— Exercise —
The required lines are those that contain "significant"; pull them out of the data and copy them.
━━━ Records supplied
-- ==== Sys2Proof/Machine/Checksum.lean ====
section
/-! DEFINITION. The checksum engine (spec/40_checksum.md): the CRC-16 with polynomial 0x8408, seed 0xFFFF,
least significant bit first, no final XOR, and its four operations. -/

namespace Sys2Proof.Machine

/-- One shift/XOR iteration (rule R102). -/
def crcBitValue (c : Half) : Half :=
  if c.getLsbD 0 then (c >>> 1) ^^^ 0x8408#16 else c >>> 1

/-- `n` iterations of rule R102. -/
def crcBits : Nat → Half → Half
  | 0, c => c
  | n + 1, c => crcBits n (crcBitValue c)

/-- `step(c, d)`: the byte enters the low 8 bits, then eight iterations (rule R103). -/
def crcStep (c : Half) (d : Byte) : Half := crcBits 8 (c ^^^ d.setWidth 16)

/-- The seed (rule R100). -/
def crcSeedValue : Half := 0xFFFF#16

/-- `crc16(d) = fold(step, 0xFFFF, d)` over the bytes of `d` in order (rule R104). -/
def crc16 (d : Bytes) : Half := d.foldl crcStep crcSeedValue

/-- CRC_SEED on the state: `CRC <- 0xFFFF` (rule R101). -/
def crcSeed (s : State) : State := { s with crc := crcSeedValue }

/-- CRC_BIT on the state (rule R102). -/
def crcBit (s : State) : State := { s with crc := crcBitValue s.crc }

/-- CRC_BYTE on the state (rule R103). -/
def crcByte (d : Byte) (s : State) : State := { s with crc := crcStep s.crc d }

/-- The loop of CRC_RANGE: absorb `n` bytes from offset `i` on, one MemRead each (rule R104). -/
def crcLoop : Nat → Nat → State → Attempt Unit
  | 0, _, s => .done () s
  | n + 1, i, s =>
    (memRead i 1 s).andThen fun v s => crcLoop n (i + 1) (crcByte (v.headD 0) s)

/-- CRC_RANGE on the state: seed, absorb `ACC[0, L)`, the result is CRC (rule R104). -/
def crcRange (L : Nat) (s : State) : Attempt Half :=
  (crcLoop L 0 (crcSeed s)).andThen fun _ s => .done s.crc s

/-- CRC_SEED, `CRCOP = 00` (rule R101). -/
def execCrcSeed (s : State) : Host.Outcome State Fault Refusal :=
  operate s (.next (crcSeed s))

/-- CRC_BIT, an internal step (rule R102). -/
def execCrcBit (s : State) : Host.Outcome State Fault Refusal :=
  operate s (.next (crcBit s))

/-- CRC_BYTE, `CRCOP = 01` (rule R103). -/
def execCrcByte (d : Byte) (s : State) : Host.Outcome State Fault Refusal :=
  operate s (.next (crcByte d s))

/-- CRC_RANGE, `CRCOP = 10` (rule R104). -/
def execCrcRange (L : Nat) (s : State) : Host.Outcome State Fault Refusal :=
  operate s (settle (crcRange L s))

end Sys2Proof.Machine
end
━━━━━━
━━━ Records supplied
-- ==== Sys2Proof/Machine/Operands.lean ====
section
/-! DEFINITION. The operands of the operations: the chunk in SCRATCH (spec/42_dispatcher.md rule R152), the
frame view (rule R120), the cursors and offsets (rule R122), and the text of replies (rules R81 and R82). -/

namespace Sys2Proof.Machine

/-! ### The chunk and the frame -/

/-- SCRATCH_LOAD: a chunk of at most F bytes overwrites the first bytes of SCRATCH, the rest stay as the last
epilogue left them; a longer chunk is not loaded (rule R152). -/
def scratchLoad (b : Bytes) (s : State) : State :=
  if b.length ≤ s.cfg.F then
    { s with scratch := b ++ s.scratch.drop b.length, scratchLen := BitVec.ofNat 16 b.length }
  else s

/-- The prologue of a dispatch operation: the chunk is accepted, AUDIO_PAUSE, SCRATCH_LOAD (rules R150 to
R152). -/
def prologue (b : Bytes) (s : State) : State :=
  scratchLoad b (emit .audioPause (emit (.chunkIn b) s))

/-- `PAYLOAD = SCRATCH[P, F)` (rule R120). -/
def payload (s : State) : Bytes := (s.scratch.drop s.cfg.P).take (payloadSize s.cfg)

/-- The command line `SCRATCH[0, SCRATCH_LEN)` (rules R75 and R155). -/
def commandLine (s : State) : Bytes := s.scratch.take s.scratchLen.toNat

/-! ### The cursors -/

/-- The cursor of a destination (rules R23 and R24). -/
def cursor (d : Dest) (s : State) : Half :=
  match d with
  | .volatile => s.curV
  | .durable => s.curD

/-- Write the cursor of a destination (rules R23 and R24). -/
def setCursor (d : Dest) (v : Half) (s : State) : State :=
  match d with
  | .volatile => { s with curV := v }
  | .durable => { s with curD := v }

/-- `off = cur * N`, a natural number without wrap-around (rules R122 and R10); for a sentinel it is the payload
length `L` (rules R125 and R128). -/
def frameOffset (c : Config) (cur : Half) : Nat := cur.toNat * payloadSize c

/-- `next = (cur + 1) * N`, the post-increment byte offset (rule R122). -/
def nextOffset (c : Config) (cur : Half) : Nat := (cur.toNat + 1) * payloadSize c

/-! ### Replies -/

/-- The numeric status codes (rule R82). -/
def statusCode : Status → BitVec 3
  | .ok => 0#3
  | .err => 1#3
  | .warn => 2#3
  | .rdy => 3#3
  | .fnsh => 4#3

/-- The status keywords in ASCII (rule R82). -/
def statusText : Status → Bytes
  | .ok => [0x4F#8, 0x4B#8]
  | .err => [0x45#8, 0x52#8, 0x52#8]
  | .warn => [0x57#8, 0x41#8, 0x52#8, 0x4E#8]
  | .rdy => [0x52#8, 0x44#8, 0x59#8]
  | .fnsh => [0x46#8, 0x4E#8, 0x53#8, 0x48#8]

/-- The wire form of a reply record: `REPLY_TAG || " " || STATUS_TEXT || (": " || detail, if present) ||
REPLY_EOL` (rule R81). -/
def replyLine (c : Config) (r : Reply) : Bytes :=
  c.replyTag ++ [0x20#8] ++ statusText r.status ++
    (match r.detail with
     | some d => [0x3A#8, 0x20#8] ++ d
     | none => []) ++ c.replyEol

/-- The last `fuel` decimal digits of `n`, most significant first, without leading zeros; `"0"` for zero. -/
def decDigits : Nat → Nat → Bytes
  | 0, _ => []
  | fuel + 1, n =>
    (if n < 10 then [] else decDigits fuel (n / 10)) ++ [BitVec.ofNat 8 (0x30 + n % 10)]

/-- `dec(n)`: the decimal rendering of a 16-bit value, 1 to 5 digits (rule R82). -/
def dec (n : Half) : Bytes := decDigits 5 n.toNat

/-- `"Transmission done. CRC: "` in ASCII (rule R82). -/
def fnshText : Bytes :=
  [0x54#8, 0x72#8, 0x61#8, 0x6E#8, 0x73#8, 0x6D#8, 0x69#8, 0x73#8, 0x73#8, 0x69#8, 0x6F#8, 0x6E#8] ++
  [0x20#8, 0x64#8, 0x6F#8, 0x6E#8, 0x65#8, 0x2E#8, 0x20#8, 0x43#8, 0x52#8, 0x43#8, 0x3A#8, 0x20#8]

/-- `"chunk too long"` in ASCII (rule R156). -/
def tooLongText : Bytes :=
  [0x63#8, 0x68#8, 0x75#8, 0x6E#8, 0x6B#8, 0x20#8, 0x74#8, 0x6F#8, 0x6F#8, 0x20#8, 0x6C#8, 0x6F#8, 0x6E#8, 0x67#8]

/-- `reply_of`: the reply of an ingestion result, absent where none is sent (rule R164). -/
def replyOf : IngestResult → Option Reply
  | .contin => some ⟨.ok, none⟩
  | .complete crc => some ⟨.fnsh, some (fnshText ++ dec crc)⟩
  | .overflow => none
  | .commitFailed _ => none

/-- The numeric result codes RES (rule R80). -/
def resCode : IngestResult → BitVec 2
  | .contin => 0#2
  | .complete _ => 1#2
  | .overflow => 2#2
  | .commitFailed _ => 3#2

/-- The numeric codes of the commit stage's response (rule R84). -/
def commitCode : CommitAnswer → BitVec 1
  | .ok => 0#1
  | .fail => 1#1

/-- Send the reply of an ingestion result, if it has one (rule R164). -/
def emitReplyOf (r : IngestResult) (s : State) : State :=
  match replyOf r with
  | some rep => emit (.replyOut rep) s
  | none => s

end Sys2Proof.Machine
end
━━━━━━
— Response area —
least significant bit first, no final XOR, and its four operations. -/
/-- The last `fuel` decimal digits of `n`, most significant first, without leading zeros; `"0"` for zero. -/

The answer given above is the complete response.